- [Work to complete] All lines before the one containing "some <| .fadd", plus that line itself, are to be printed exactly as they appear below.

--- Excerpted records Enclosed Below ---

/-- Opcodes 0x20-0x2F (R82, R83): the instruction of the low opcode digit, or nothing where a field breaks its format. -/
def decodeRow2 (t : TWord) : Option Instr :=
  match (t.opc.extractLsb' 0 4).toNat with
  | 0 => if t.low.extractLsb' 16 8 == 0#8 && t.low.extractLsb' 3 13 == 0#13 then (Rm.ofCode (t.low.extractLsb' 0 2)).bind fun rm => some <| .fadd t.hdr t.dst t.sa (t.low.extractLsb' 24 8) rm (fb t.low 2) else none
  | 1 => some (.faddi t.hdr t.dst t.sa t.low)
  | 2 => if t.low.extractLsb' 16 8 == 0#8 && t.low.extractLsb' 2 14 == 0#14 then (Rm.ofCode (t.low.extractLsb' 0 2)).bind fun rm => some <| .fmul t.hdr t.dst t.sa (t.low.extractLsb' 24 8) rm else none
  | 3 => some (.fmuli t.hdr t.dst t.sa t.low)
  | 4 => if t.low.extractLsb' 4 12 == 0#12 then (Rm.ofCode (t.low.extractLsb' 0 2)).bind fun rm => some <| .ffma t.hdr t.dst t.sa (t.low.extractLsb' 24 8) (t.low.extractLsb' 16 8) rm (fb t.low 2) (fb t.low 3) else none
  | 5 => if t.low.extractLsb' 16 8 == 0#8 && t.low.extractLsb' 0 16 == 0#16 then some (.fmin t.hdr t.dst t.sa (t.low.extractLsb' 24 8)) else none
  | 6 => if t.low.extractLsb' 16 8 == 0#8 && t.low.extractLsb' 0 16 == 0#16 then some (.fmax t.hdr t.dst t.sa (t.low.extractLsb' 24 8)) else none
  | 7 => if t.dst.extractLsb' 3 5 == 0#5 && t.low.extractLsb' 19 5 == 0#5 && t.low.extractLsb' 6 10 == 0#10 then (Bop.ofCode (t.low.extractLsb' 4 2)).bind fun bop => (Cond.ofCode (t.low.extractLsb' 0 3)).bind fun cond => some <| .fsetp t.hdr (t.dst.extractLsb' 0 3) t.sa (t.low.extractLsb' 24 8) (t.low.extractLsb' 16 3) cond (fb t.low 3) bop else none
  | 8 => if t.low.extractLsb' 16 16 == 0#16 && t.low.extractLsb' 0 16 == 0#16 then some (.frcp t.hdr t.dst t.sa) else none
  | 9 => if t.low.extractLsb' 16 16 == 0#16 && t.low.extractLsb' 0 16 == 0#16 then some (.frsq t.hdr t.dst t.sa) else none
  | 10 => if t.low.extractLsb' 16 16 == 0#16 && t.low.extractLsb' 0 16 == 0#16 then some (.fex2 t.hdr t.dst t.sa) else none
  | 11 => if t.low.extractLsb' 16 16 == 0#16 && t.low.extractLsb' 0 16 == 0#16 then some (.flg2 t.hdr t.dst t.sa) else none
  | 12 => if t.low.extractLsb' 16 16 == 0#16 && t.low.extractLsb' 0 16 == 0#16 then some (.fsin t.hdr t.dst t.sa) else none
  | 13 => if t.low.extractLsb' 16 16 == 0#16 && t.low.extractLsb' 0 16 == 0#16 then some (.fcos t.hdr t.dst t.sa) else none
  | 14 => if t.low.extractLsb' 16 16 == 0#16 && t.low.extractLsb' 2 14 == 0#14 then (Rm.ofCode (t.low.extractLsb' 0 2)).bind fun rm => some <| .frnd t.hdr t.dst t.sa rm else none
  | 15 => if t.low.extractLsb' 16 16 == 0#16 && t.low.extractLsb' 0 16 == 0#16 then some (.fclass t.hdr t.dst t.sa) else none
  | _ => none

/-- Opcodes 0x30-0x3F (R82, R83): the instruction of the low opcode digit, or nothing where a field breaks its format. -/
def decodeRow3 (t : TWord) : Option Instr :=
  match (t.opc.extractLsb' 0 4).toNat with
  | 0 => if t.low.extractLsb' 16 8 == 0#8 && t.low.extractLsb' 3 13 == 0#13 then (Rm.ofCode (t.low.extractLsb' 0 2)).bind fun rm => some <| .hadd2 t.hdr t.dst t.sa (t.low.extractLsb' 24 8) rm (fb t.low 2) else none
  | 1 => if t.low.extractLsb' 16 8 == 0#8 && t.low.extractLsb' 3 13 == 0#13 then (Rm.ofCode (t.low.extractLsb' 0 2)).bind fun rm => some <| .hmul2 t.hdr t.dst t.sa (t.low.extractLsb' 24 8) rm (fb t.low 2) else none
  | 2 => if t.low.extractLsb' 3 13 == 0#13 then (Rm.ofCode (t.low.extractLsb' 0 2)).bind fun rm => some <| .hfma2 t.hdr t.dst t.sa (t.low.extractLsb' 24 8) (t.low.extractLsb' 16 8) rm (fb t.low 2) else none
  | 3 => if t.dst.extractLsb' 3 5 == 0#5 && t.low.extractLsb' 19 5 == 0#5 && t.low.extractLsb' 8 8 == 0#8 then (Bop.ofCode (t.low.extractLsb' 4 2)).bind fun bop => (Cond.ofCode (t.low.extractLsb' 0 3)).bind fun cond => some <| .hsetp2 t.hdr (t.dst.extractLsb' 0 3) t.sa (t.low.extractLsb' 24 8) (t.low.extractLsb' 16 3) cond (fb t.low 3) bop (fb t.low 6) (fb t.low 7) else none
  | 4 => if t.low.extractLsb' 16 16 == 0#16 && t.low.extractLsb' 7 9 == 0#9 then (FFmt.ofCode (t.low.extractLsb' 5 2)).bind fun dst => (IFmt.ofCode (t.low.extractLsb' 2 3)).bind fun src => (Rm.ofCode (t.low.extractLsb' 0 2)).bind fun rm => some <| .cvtif t.hdr t.dst t.sa rm src dst else none
  | 5 => if t.low.extractLsb' 16 16 == 0#16 && t.low.extractLsb' 7 9 == 0#9 then (IFmt.ofCode (t.low.extractLsb' 4 3)).bind fun dst => (FFmt.ofCode (t.low.extractLsb' 2 2)).bind fun src => (Rm.ofCode (t.low.extractLsb' 0 2)).bind fun rm => some <| .cvtfi t.hdr t.dst t.sa rm src dst else none
  | 6 => if t.low.extractLsb' 16 16 == 0#16 && t.low.extractLsb' 6 10 == 0#10 then (FFmt.ofCode (t.low.extractLsb' 4 2)).bind fun dst => (FFmt.ofCode (t.low.extractLsb' 2 2)).bind fun src => (Rm.ofCode (t.low.extractLsb' 0 2)).bind fun rm => some <| .cvtff t.hdr t.dst t.sa rm src dst else none
  | 7 => if t.low.extractLsb' 16 16 == 0#16 && t.low.extractLsb' 14 2 == 0#2 && t.low.extractLsb' 2 6 == 0#6 then some (.cvtt t.hdr t.dst t.sa (t.low.extractLsb' 8 6) (fb t.low 1) (fb t.low 0)) else none
  | 8 => if t.low.extractLsb' 16 8 == 0#8 && t.low.extractLsb' 2 14 == 0#14 then (Rm.ofCode (t.low.extractLsb' 0 2)).bind fun rm => some <| .fscale t.hdr t.dst t.sa (t.low.extractLsb' 24 8) rm else none
  | _ => none
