/-- A saved block (R404, R407, R409): frame address, save-pool slot, parked until its barrier completes, state, rows by reference, arrival at its barrier, withdrawn passes and MRETs, rings as saved, withdrawn commands (R431), pages whose
held accesses were cancelled since (R257), domain barriers that completed since (R68). -/
structure Saved where
  grid : Nat
  lin : Nat
  ctx : Nat
  frame : Dword
  poolSlot : Option Nat
  parked : Bool
  snap : Block
  refs : List (Nat × Nat × Nat)
  arrival : Nat
  wd : List Pass
  mrets : List Mret
  rings0 : SMap Ring
  cmds : List Cmd
  cancels : List Nat
  passed : List Nat
  deriving DecidableEq, Repr

/-- A record of a launch queue that has been read (R37, R42): whether its checks wait (R47), its completion record once decided
(R50), and the page of a held access (R469), bit 0 set once FBCANCEL has ended it. -/
structure LRec where
  ring : Nat
  token : Dword
  raw : BitVec 1024
  hold : Option Dword
  waits : Bool
  fin : Option (BitVec 512)
  deriving DecidableEq, Repr

/-- A launch queue (R32-R43): head and tail indices, records read and not admitted, status history by ring index, held read. -/
structure LQueue where
  ctx : Nat
  q : Nat
  head : BitVec 32
  tail : BitVec 32
  recs : List LRec
  live : List Nat
  hist : SMap Nat
  resetting : Bool
  hold : Option Dword
  deriving DecidableEq, Repr

/-- A posted transform request (R286, R311): context, ring, index, poster, its operation, and its progress on an engine:
blocks done plus one once the request has been read. -/
structure XReq where
  ctx : Nat
  ring : Nat
  idx : Nat
  t : TRef
  grid : Nat
  lin : Nat
  op : Nat
  pc : Dword
  started : Bool
  eng : Nat
  blk : BitVec 512
  done : Bool
  status : Nat
  cause : Nat
  va : Dword
  sat : Nat
  nan : Nat
  result : Nat
  hold : Option Dword
  pos : Nat
  watched : Bool
  deriving DecidableEq, Repr

/-- A fault on its way to the fault unit (R253, R254); th: the thread that made it. -/
structure FRep where
  ctx : Nat
  va : Dword
  token : Dword
  kind : Nat
  reason : Nat
  level : Nat
  src : Nat
  unit : Nat
  tslot : Nat
  wslot : Nat
  th : Option TRef
  deriving DecidableEq, Repr

/-- A remote operation that this device issued and that has not been acknowledged (R277): tag, thread, operation, PC, pending destination, link (16: this device), RATOM, class, acquire. -/
structure RemOut where
  tag : Nat
  t : TRef
  grid : Nat
  lin : Nat
  op : Nat
  pc : Dword
  va : Dword
  pend : Bool
  dev : Nat
  link : Nat
  rmw : Bool
  cls : Nat
  acq : Bool
  deriving DecidableEq, Repr

/-- A remote operation that waits at this device (R277-R279); part: of a 128-bit access to host memory, the address and leaf bits of the half that is
left, whether it is the high half, and the other half's value (R268). -/
structure RemIn where
  n : Nat
  src : Nat
  tag : Nat
  job : Nat
  cls : Nat
  kind : Nat
  va : Dword
  data : Nat
  sz : Sz
  am : AtomF
  sx : Bool
  hold : Bool
  watch : Bool
  own : Bool
  part : Option (Nat × BitVec 10 × Bool × Nat)
  deriving DecidableEq, Repr
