-- ==== Sys2Proof/Machine/Ops.lean ====
section
/-! DEFINITION. The named operations over the state: sparse maps, memory, blocks and threads, the register windows, translation
(R241-R251), L1 and L2 (R230-R236), and taking an exception (R380-R392, R412, R417). -/
namespace Sys2Proof.Machine

/-- The value at a key, if listed. -/
def SMap.get? {α : Type} : SMap α → Nat → Option α
  | [], _ => none
  | (k, v) :: m, i => if k == i then some v else SMap.get? m i

/-- The value at a key, or the default. -/
def SMap.get {α : Type} (m : SMap α) (i : Nat) (d : α) : α := (SMap.get? m i).getD d

/-- List a value at a key, in rising order. -/
def SMap.put {α : Type} : SMap α → Nat → α → SMap α
  | [], i, v => [(i, v)]
  | (k, x) :: m, i, v =>
    if i < k then (i, v) :: (k, x) :: m else if i == k then (i, v) :: m else (k, x) :: SMap.put m i v

/-- Unlist a key. -/
def SMap.del {α : Type} : SMap α → Nat → SMap α
  | [], _ => []
  | (k, x) :: m, i => if k == i then SMap.del m i else (k, x) :: SMap.del m i

/-- List a value, or unlist the key when the value is the default. -/
def SMap.putD {α : Type} [DecidableEq α] (m : SMap α) (i : Nat) (d v : α) : SMap α :=
  if v = d then SMap.del m i else SMap.put m i v

/-- The canonical form of a memory: addresses strictly rising, no byte equal to what an unlisted address reads as (log 1). -/
abbrev Mem.wf (m : Mem) : Prop := m.Pairwise (fun x y => x.1 < y.1) ∧ ∀ c ∈ m, c.2 ≠ 0#8

/-- The byte at an address; an unlisted address reads 0 (log 1). -/
def Mem.get (m : Mem) (a : Nat) : Byte := SMap.get m a 0#8
/-- Write one byte, keeping the canonical form. -/
def Mem.set (m : Mem) (a : Nat) (b : Byte) : Mem := SMap.putD m a 0#8 b
/-- n bytes from a, little-endian (R4). -/
def Mem.readN (m : Mem) (a : Nat) : Nat → Nat
  | 0 => 0
  | n + 1 => (Mem.get m a).toNat + 256 * Mem.readN m (a + 1) n
/-- Write the low n bytes of v at a, little-endian (R4). -/
def Mem.writeN (m : Mem) (a v : Nat) : Nat → Mem
  | 0 => m
  | n + 1 => Mem.writeN (Mem.set m a (BitVec.ofNat 8 v)) (a + 1) (v / 256) n
/-- Write zero to n bytes at a. -/
def Mem.clear (m : Mem) (a n : Nat) : Mem := m.filter fun c => c.1 < a || a + n ≤ c.1
/-- n bytes from a, in order. -/
def Mem.bytes (m : Mem) (a n : Nat) : List Byte := (List.range n).map fun i => Mem.get m (a + i)
/-- Write bytes from a on. -/
def Mem.put (m : Mem) (a : Nat) : List Byte → Mem
  | [] => m
  | b :: bs => Mem.put (Mem.set m a b) (a + 1) bs
/-- The number of a list of bytes, little-endian. -/
def leNat : List Byte → Nat
  | [] => 0
  | b :: bs => b.toNat + 256 * leNat bs
/-- n bytes of a number, little-endian. -/
def leBytes (v : Nat) : Nat → List Byte
  | 0 => []
  | n + 1 => BitVec.ofNat 8 v :: leBytes (v / 256) n

/-- Round x up to a multiple of n. -/
def roundUpTo (x n : Nat) : Nat := (x + n - 1) / n * n
/-- Bits [63:52] equal to bit 51 (R241). -/
def canonical (va : Nat) : Bool := let t := va >>> 51; t == 0 || t == 0x1FFF
/-- A 52-bit address with bits [63:52] equal to bit 51. -/
def sext52 (va : Nat) : Nat := if bit va 51 then va % 2 ^ 52 + (2 ^ 64 - 2 ^ 52) else va % 2 ^ 52

/-! ### Blocks, warps, threads, grids -/

/-- The block in a task slot of a core. -/
def State.block? (s : State) (c k : Nat) : Option Block := s.blocks.find? fun b => b.core == c && b.slot == k
/-- Change the block in a task slot. -/
def State.modBlock (s : State) (c k : Nat) (f : Block → Block) : State :=
  { s with blocks := s.blocks.map fun b => if b.core == c && b.slot == k then f b else b }
/-- Change a block-warp. -/
def Block.modWarp (b : Block) (w : Nat) (f : Warp → Warp) : Block := { b with warps := b.warps.modify w f }
/-- Change a thread of a block. -/
def Block.modThread (b : Block) (w l : Nat) (f : Thread → Thread) : Block :=
  b.modWarp w fun x => { x with threads := x.threads.modify l f }
/-- A thread's warp. -/
def State.warp? (s : State) (t : TRef) : Option Warp := (s.block? t.core t.slot).bind fun b => b.warps[t.warp]?
/-- A thread. -/
def State.thread? (s : State) (t : TRef) : Option Thread := (s.warp? t).bind fun w => w.threads[t.lane]?
/-- Change a thread. -/
def State.modThread (s : State) (t : TRef) (f : Thread → Thread) : State :=
  s.modBlock t.core t.slot fun b => b.modThread t.warp t.lane f
/-- Change a thread's warp. -/
def State.modWarp (s : State) (t : TRef) (f : Warp → Warp) : State :=
  s.modBlock t.core t.slot fun b => b.modWarp t.warp f
/-- The references of a warp's threads. -/
def Block.warpRefs (b : Block) (w : Nat) : List TRef :=
  match b.warps[w]? with
  | some x => (List.range x.threads.length).map fun l => ⟨b.core, b.slot, w, l⟩
  | none => []
/-- The references of a block's threads, by block thread index (R60). -/
def Block.refs (b : Block) : List TRef := (List.range b.warps.length).flatMap b.warpRefs
/-- A thread of the block. -/
def Block.thread? (b : Block) (w l : Nat) : Option Thread := (b.warps[w]?).bind fun x => x.threads[l]?
/-- The threads of a block that have not exited. -/
def Block.live (b : Block) : List TRef :=
  b.refs.filter fun t => match b.thread? t.warp t.lane with | some th => th.st != .exited | none => false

--- End of Enclosed Excerpted records ---

- [Answer section]
/-- Opcodes 0x20-0x2F (R82, R83): the instruction of the low opcode digit, or nothing where a field breaks its format. -/
def decodeRow2 (t : TWord) : Option Instr :=
  match (t.opc.extractLsb' 0 4).toNat with
  | 0 => if t.low.extractLsb' 16 8 == 0#8 && t.low.extractLsb' 3 13 == 0#13 then (Rm.ofCode (t.low.extractLsb' 0 2)).bind fun rm => some <| .fadd t.hdr t.dst t.sa (t.low.extractLsb' 24 8) rm (fb t.low 2) else none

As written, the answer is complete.